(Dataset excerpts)
-- ==== Sys2Proof/Machine/Vector.lean ====
section
/-! DEFINITION. What vector commands (R265 to R276) and conversion commands (R237 to R245) do when their engine executes
them. -/

namespace Sys2Proof.Machine

/-- Rows of values rounded into a format: the elements' bytes and the FLAGS set (R232). -/
def roundRows (f : BitVec 4) (satf : Bool) (rows : List (List (Num × Bool))) : List (List (List Byte)) × BitVec 3 :=
  let rs := rows.map (fun r => r.map (fun x => roundElem f satf x.1 x.2))
  (rs.map (fun r => r.map Prod.fst), rs.foldl (fun a r => r.foldl (fun a x => a ||| x.2) a) 0)

/-- The writes of row i of elements of w bytes (R237). -/
def rowWrite (base : Word) (w i : Nat) (row : List (List Byte)) : List (Word × List Byte) :=
  let bs := row.flatten
  (rowPieces base i row.length w).zipIdx.map (fun p => (p.1.1, (bs.drop (64 * p.2)).take p.1.2))

/-- The writes of whole rows of elements of w bytes (R237). -/
def rowWrites (base : Word) (w : Nat) (rows : List (List (List Byte))) : List (Word × List Byte) :=
  rows.zipIdx.flatMap (fun r => rowWrite base w r.2 r.1)

/-- Values written to a destination: the FLAGS set (R266). -/
def writeVals (s : State) (c : TileCmd) (base : Word) (f : BitVec 4) (rows : List (List (Num × Bool))) :
    Work (BitVec 3) :=
  let (bs, fl) := roundRows f c.round rows
  (engWrites s c (rowWrites base (fmtBytes f) bs)).andThen fun _ s => .ok fl s

/-- Values with nothing left over. -/
def exactly (rows : List (List Num)) : List (List (Num × Bool)) := rows.map (fun r => r.map (fun x => (x, false)))

/-- Two operands combined element by element. -/
def zipRows {α β γ : Type} (f : α → β → γ) (a : List (List α)) (b : List (List β)) : List (List γ) :=
  List.zipWith (fun x y => List.zipWith f x y) a b

/-- A binary op's result (R268). -/
def binaryNum (op : Nat) (x y : Num) : Num :=
  match op with
  | 0 => addNum x y
  | 1 => addNum x (negNum y)
  | 2 => mulNum x y
  | 4 => maxNum x y
  | _ => minNum x y

/-- A unary op's result (R269). -/
def unaryNum (op : Nat) (f : Fmt) (x : Num) : Num × Bool :=
  match op with
  | 6 => texpNum f x
  | 7 => trcpNum x
  | 8 => trsqNum x
  | 9 => tsiluNum f x
  | _ => tgeluNum f x

/-- TCMP's relation (R270). -/
def compareNum (cc : Nat) (x y : Num) : Bool :=
  match cc with
  | 0 => eqNum x y
  | 1 => ltNum x y
  | 2 => ltNum x y || eqNum x y
  | _ => isNan x || isNan y

/-- A reduction of some values (R272). -/
def reduceNum (op : Nat) (xs : List Num) : Num :=
  match op, xs with
  | 0, xs => exactSum xs
  | 1, x :: xs => xs.foldl maxNum x
  | _, x :: xs => xs.foldl minNum x
  | _, [] => .fin false 0 0

/-- Column j of some rows. -/
def column {α : Type} (rows : List (List α)) (j : Nat) : List α := rows.filterMap (fun r => r[j]?)

/-- COMBINE's value of one element (R273): the kept weights and their values, RN, and C[g, j] where ACC is set. -/
def combineNum (kept : List (Num × Num)) (rn : Bool) (old : Option Num) : Num × Bool :=
  let sum := exactSum (kept.map (fun k => mulNum k.1 k.2))
  let d := exactSum (kept.map Prod.fst)
  if rn && !(isZero d) then
    match old with
    | none => quotNum sum d
    | some c =>
      if isFin sum && isFin d && isFin c && !(isZero sum) then
        (let n := addNum (mulNum c d) sum
        if isZero n then (.fin false 0 0, false) else quotNum n d)
      else (addNum c (quotNum sum d).1, false)
  else
    let q := if rn then .fin false 0 0 else sum
    (match old with
      | none => q
      | some c => addNum c q, false)

/-- The rows of COMBINE's group g: the kept rows' numbers and weights (R273). -/
def keptRows (ws : List W32) (kk g : Nat) : List (Nat × Num) :=
  (List.range' (kk * g) kk).filterMap (fun i =>
    let w := ws.getD i 0
    if w = 0xFFFFFFFF then none else some (i, num32 w))

/-- COMBINE (R273). -/
def combineWork (s : State) (c : TileCmd) (m n : Nat) : Work (BitVec 3) :=
  let t := c.words
  let kk := (t.aux.extractLsb' 0 5).toNat
  let (a, b, d) := (opAddr c 1, opAddr c 2, opAddr c 3)
  (engAlign s a 64).andThen fun _ s =>
  (engAlign s b 64).andThen fun _ s =>
  (engAlign s d 64).andThen fun _ s =>
  (engRead s c b (4 * m)).andThen fun wbs s =>
  let ws := (List.range m).map (fun i => w32At wbs (4 * i))
  let used := (List.range m).filter (fun i => ws.getD i 0 != 0xFFFFFFFF)
  (readRows s c a n (fmtBytes c.fa) [] used).andThen fun rows s =>
  let tab := tableOf (s.core (coreOf c.slot))
  let val := fun (i j : Nat) =>
    match findIdx (fun x => x == i) used with
    | some (p, _) => elemValue tab c.fa ((rows.getD p []).getD j [])
    | none => .fin false 0 0
  (if t.flag 9 then readVals s c d (m / kk) n c.fc else .ok [] s).andThen fun old s =>
  writeVals s c d c.fc ((List.range (m / kk)).map (fun g =>
    let ks := keptRows ws kk g
    (List.range n).map (fun j =>
      combineNum (ks.map (fun k => (k.2, val k.1 j))) (t.flag 8)
        (if t.flag 9 then some ((old.getD g []).getD j (.fin false 0 0)) else none))))

/-- A vector command's reads, results and writes (R268 to R273): the FLAGS it sets. The order in which its operands' faults
are met is log entry 133. -/
def vectorWork (s : State) (c : TileCmd) : Work (BitVec 3) :=
  let t := c.words
  let (m, n) := (t.m, t.n)
  let op := (bitsOf t.w0 14 8).toNat
  let (a, b, d) := (opAddr c 1, opAddr c 2, opAddr c 3)
  let f := floatFmt c.fc
  if op = 0x11 then combineWork s c m n
  else
    (engAlign s d 64).andThen fun _ s =>
    if op = 0x10 then
      (if refSpecial t.w1 = some 1 then .ok (.fin false 0 0) s
        else (readVals s c a 1 1 c.fa).andThen fun v s => .ok ((v.getD 0 []).getD 0 (.fin false 0 0)) s).andThen fun x s =>
      writeVals s c d c.fc (exactly (List.replicate m (List.replicate n x)))
    else if op = 0x0D then
      (readTile s c a m n (fmtBytes c.fa)).andThen fun rows s =>
      (engWrites s c (rowWrites d (fmtBytes c.fc) ((List.range n).map (fun j => column rows j)))).andThen fun _ s => .ok 0 s
    else if op = 0x0F then
      let axis := t.aux.getLsbD 0
      (if axis then readVals s c a m 1 c.fa else readVals s c a 1 n c.fa).andThen fun v s =>
      writeVals s c d c.fc (exactly ((List.range m).map (fun i => (List.range n).map (fun j =>
        if axis then (v.getD i []).getD 0 (.fin false 0 0) else (v.getD 0 []).getD j (.fin false 0 0)))))
    else
      (readVals s c a m n c.fa).andThen fun x s =>
      if op = 0x0E then
        let o := (t.aux.extractLsb' 0 2).toNat
        let out := if t.aux.getLsbD 2 then [(List.range n).map (fun j => reduceNum o (column x j))]
          else x.map (fun r => [reduceNum o r])
        writeVals s c d c.fc (exactly out)
      else if 6 ≤ op ∧ op ≤ 10 then writeVals s c d c.fc (x.map (fun r => r.map (unaryNum op f)))
      else
        (readVals s c b m n c.fb).andThen fun y s =>
        if op = 0x0B then
          let cc := (t.aux.extractLsb' 0 2).toNat
          let out := zipRows (fun p q => [if compareNum cc p q then (1 : Byte) else 0]) x y
          (engWrites s c (rowWrites d 1 out)).andThen fun _ s => .ok 0 s
        else if op = 0x0C then
          (readVals s c d m n c.fc).andThen fun _ s =>
          let out := zipRows (fun p q => if isZero q then none else some (roundElem c.fc c.round p false)) x y
          let fl := out.foldl (fun a r => r.foldl (fun a e => match e with
            | some v => a ||| v.2
            | none => a) a) 0
          (engWrites s c (elemWrites d (fmtBytes c.fc) (out.map (fun r => r.map (Option.map Prod.fst))))).andThen
            fun _ s => .ok fl s
        else if op = 3 then
          (readVals s c d m n c.fc).andThen fun z s =>
          writeVals s c d c.fc (exactly (zipRows addNum (zipRows mulNum x y) z))
        else writeVals s c d c.fc (exactly (zipRows (binaryNum op) x y))

/-- A value into the destination format of a conversion (R233, R232). -/
def convertElem (tab : List W32) (f : BitVec 4) (satf nanc : Bool) (x : Num) : List Byte × BitVec 3 :=
  if f = 3 then
    (let (code, fl) := encodeNum tab nanc x
    ([BitVec.ofNat 8 code], fl))
  else roundElem f satf x false

/-- The groups of a command: rows, or all of a tile (R241, R243). -/
def groupsOf {α : Type} (t : TileWords) (rows : List (List α)) : List (List α) :=
  if t.smd = 2 then rows else [rows.flatten]

/-- The greatest magnitude of some values, rounded to FP32; any NaN gives NaN (R241). -/
def amaxNum (satf : Bool) (xs : List Num) : W32 × BitVec 3 :=
  if xs.any isNan then (0x7FC00000, 0)
  else roundF32 satf (xs.foldl (fun m x => if ltNum m (absNum x) then absNum x else m) (.fin false 0 0))

/-- LDTAB's table: none where R238 refuses it. -/
def loadedTable (bs : List Byte) : Option (List W32) :=
  let tab := (List.range 256).map (fun c => w32At bs (4 * c))
  let key := fun (w : W32) => (w.toNat / 2 ^ 13)
  let plain := tab.filter (fun w => !(isNan (numE8 w)) && !(isZero (numE8 w)))
  if (plain.map key).eraseDups.length = plain.length ∧ tab.any (fun w => isFin (numE8 w)) then some tab else none

/-- LDTAB (R238). -/
def ldtabWork (s : State) (c : TileCmd) : Work (BitVec 3) :=
  let a := opAddr c 1
  (engAlign s a 64).andThen fun _ s =>
  (engRead s c a 1024).andThen fun bs s =>
  match loadedTable bs with
  | none => .fails s .table a
  | some tab => .ok 0 (s.modCore (coreOf c.slot) (fun k => { k with table := some tab, tabbase := a }))

/-- QNT's element under a scale code (R243). -/
def quantElem (tab : List W32) (f : BitVec 4) (satf nanc : Bool) (code : Nat) (x : Num) : List Byte × BitVec 3 :=
  let y := if code = 0 then .fin (signOf x) 0 0
    else if code = 255 then .nan (signOf x)
    else scaleNum x (127 - (code : Int))
  convertElem tab f satf nanc y

/-- The writes of QNT (R243): the code that it computes for a group before the group's elements. -/
def qntWrites (t : TileWords) (d scl : Word) (codes : List Nat) (rows : List (List (List Byte))) : List (Word × List Byte) :=
  let code := fun (i : Nat) => (scl + BitVec.ofNat 64 i, [BitVec.ofNat 8 (codes.getD i 0)])
  if t.flag 8 then rowWrites d 1 rows
  else if t.smd = 2 then rows.zipIdx.flatMap (fun r => code r.2 :: rowWrite d 1 r.2 r.1)
  else code 0 :: rowWrites d 1 rows

/-- QNT (R243): codes that it computes are written with the elements. A TABLE fault names no address, so its record has the
command's own (log entry 87). -/
def qntWork (s : State) (c : TileCmd) : Work (BitVec 3) :=
  let t := c.words
  let (m, n) := (t.m, t.n)
  let d := opAddr c 3
  let given := t.flag 8
  let tab := tableOf (s.core (coreOf c.slot))
  let ng := if t.smd = 2 then m else 1
  (engAlign s d 64).andThen fun _ s =>
  (if t.smd = 2 then engAlign s c.sclc 32 else .ok () s).andThen fun _ s =>
  (readVals s c (opAddr c 1) m n c.fa).andThen fun x s =>
  (if given then (engRead s c c.sclc ng).andThen fun bs s => .ok (bs.map (fun b => (b.toNat, (0 : BitVec 3)))) s
    else
      match scaleV tab c.fc with
      | none => .fails s .table c.at_
      | some v => .ok ((groupsOf t x).map (fun g => scaleCode (num32 (amaxNum c.round g).1) v)) s).andThen fun codes s =>
  let code := fun (i : Nat) => (codes.getD (if t.smd = 2 then i else 0) (0, 0)).1
  let out := x.zipIdx.map (fun r => r.1.map (quantElem tab c.fc c.round (t.flag 9) (code r.2)))
  let fl := out.foldl (fun a r => r.foldl (fun a e => a ||| e.2) a) (codes.foldl (fun a e => a ||| e.2) 0)
  (engWrites s c (qntWrites t d c.sclc (codes.map Prod.fst) (out.map (fun r => r.map Prod.fst)))).andThen fun _ s => .ok fl s

/-- DQT's value under a scale code (R244). -/
def dequantNum (code : Byte) (x : Num) : Num :=
  if code = 0 then .fin false 0 0 else if code = 255 then .nan false else scaleNum x ((code.toNat : Int) - 127)

/-- A conversion command's reads, results and writes (R238 to R244): the FLAGS it sets. SCL's TABLE fault names no address, so
its record has the command's own (log entry 87). -/
def convertWork (s : State) (c : TileCmd) : Work (BitVec 3) :=
  let t := c.words
  let (m, n) := (t.m, t.n)
  let d := opAddr c 3
  let tab := tableOf (s.core (coreOf c.slot))
  let ng := if t.smd = 2 then m else 1
  match (bitsOf t.w0 14 8).toNat with
  | 0 => ldtabWork s c
  | 1 =>
    (engAlign s d 64).andThen fun _ s =>
    (readVals s c (opAddr c 1) m n c.fa).andThen fun x s =>
    let out := x.map (fun r => r.map (convertElem tab c.fc c.round (t.flag 9)))
    (engWrites s c (rowWrites d (fmtBytes c.fc) (out.map (fun r => r.map Prod.fst)))).andThen fun _ s =>
    .ok (out.foldl (fun a r => r.foldl (fun a e => a ||| e.2) a) 0) s
  | 2 => qntWork s c
  | 3 =>
    (engAlign s d 64).andThen fun _ s =>
    (readVals s c (opAddr c 1) m n c.fa).andThen fun x s =>
    (readScales s c c.scla 0 m).andThen fun sc s =>
    writeVals s c d c.fc (exactly (x.zipIdx.map (fun r => r.1.map (dequantNum (sc.getD r.2 0)))))
  | 4 =>
    (engAlign s d 64).andThen fun _ s =>
    (readVals s c (opAddr c 1) m n c.fa).andThen fun x s =>
    let new := (groupsOf t x).map (amaxNum c.round)
    (if t.flag 8 then engRead s c d (4 * ng) else .ok [] s).andThen fun old s =>
    let out := new.zipIdx.map (fun v =>
      if t.flag 8 then
        (let o := w32At old (4 * v.2)
        if isNan (num32 v.1.1) || isNan (num32 o) then (0x7FC00000 : W32)
        else if ltNum (num32 v.1.1) (num32 o) then o else v.1.1)
      else v.1.1)
    (engWrites s c [(d, out.flatMap (fun w => bytesOfNat 4 w.toNat))]).andThen fun _ s =>
    .ok (new.foldl (fun a e => a ||| e.2) 0) s
  | _ =>
    let a := opAddr c 1
    (engAlign s a 64).andThen fun _ s =>
    (engAlign s d 64).andThen fun _ s =>
    (engRead s c a (4 * ng)).andThen fun bs s =>
    match scaleV tab (t.aux.extractLsb' 0 4) with
    | none => .fails s .table c.at_
    | some v =>
      let codes := (List.range ng).map (fun i => scaleCode (num32 (w32At bs (4 * i))) v)
      (engWrites s c [(d, codes.map (fun e => BitVec.ofNat 8 e.1))]).andThen fun _ s =>
      .ok (codes.foldl (fun a e => a ||| e.2) 0) s

/-- The bytes that a vector command's destination takes (R267). -/
def vectorDest (c : TileCmd) : List (Word × Nat) :=
  let t := c.words
  let d := opAddr c 3
  let w := fmtBytes c.fc
  match (bitsOf t.w0 14 8).toNat with
  | 0x0D => tilePieces d t.n t.m w
  | 0x0E => if t.aux.getLsbD 2 then tilePieces d 1 t.n w else tilePieces d t.m 1 w
  | 0x11 => tilePieces d (t.m / (t.aux.extractLsb' 0 5).toNat) t.n w
  | _ => tilePieces d t.m t.n w

/-- The bytes that a conversion command's destination takes (R237): no scale byte is written by a fault (R245). -/
def convertDest (c : TileCmd) : List (Word × Nat) :=
  let t := c.words
  let d := opAddr c 3
  let ng := if t.smd = 2 then t.m else 1
  match (bitsOf t.w0 14 8).toNat with
  | 0 => []
  | 4 => [(d, 4 * ng)]
  | 5 => []
  | _ => tilePieces d t.m t.n (fmtBytes c.fc)

end Sys2Proof.Machine
end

◆ **Task description**
Among the entries above, count every line containing the string "engRead". Your reply must be that number alone.

◆ **Task response**
5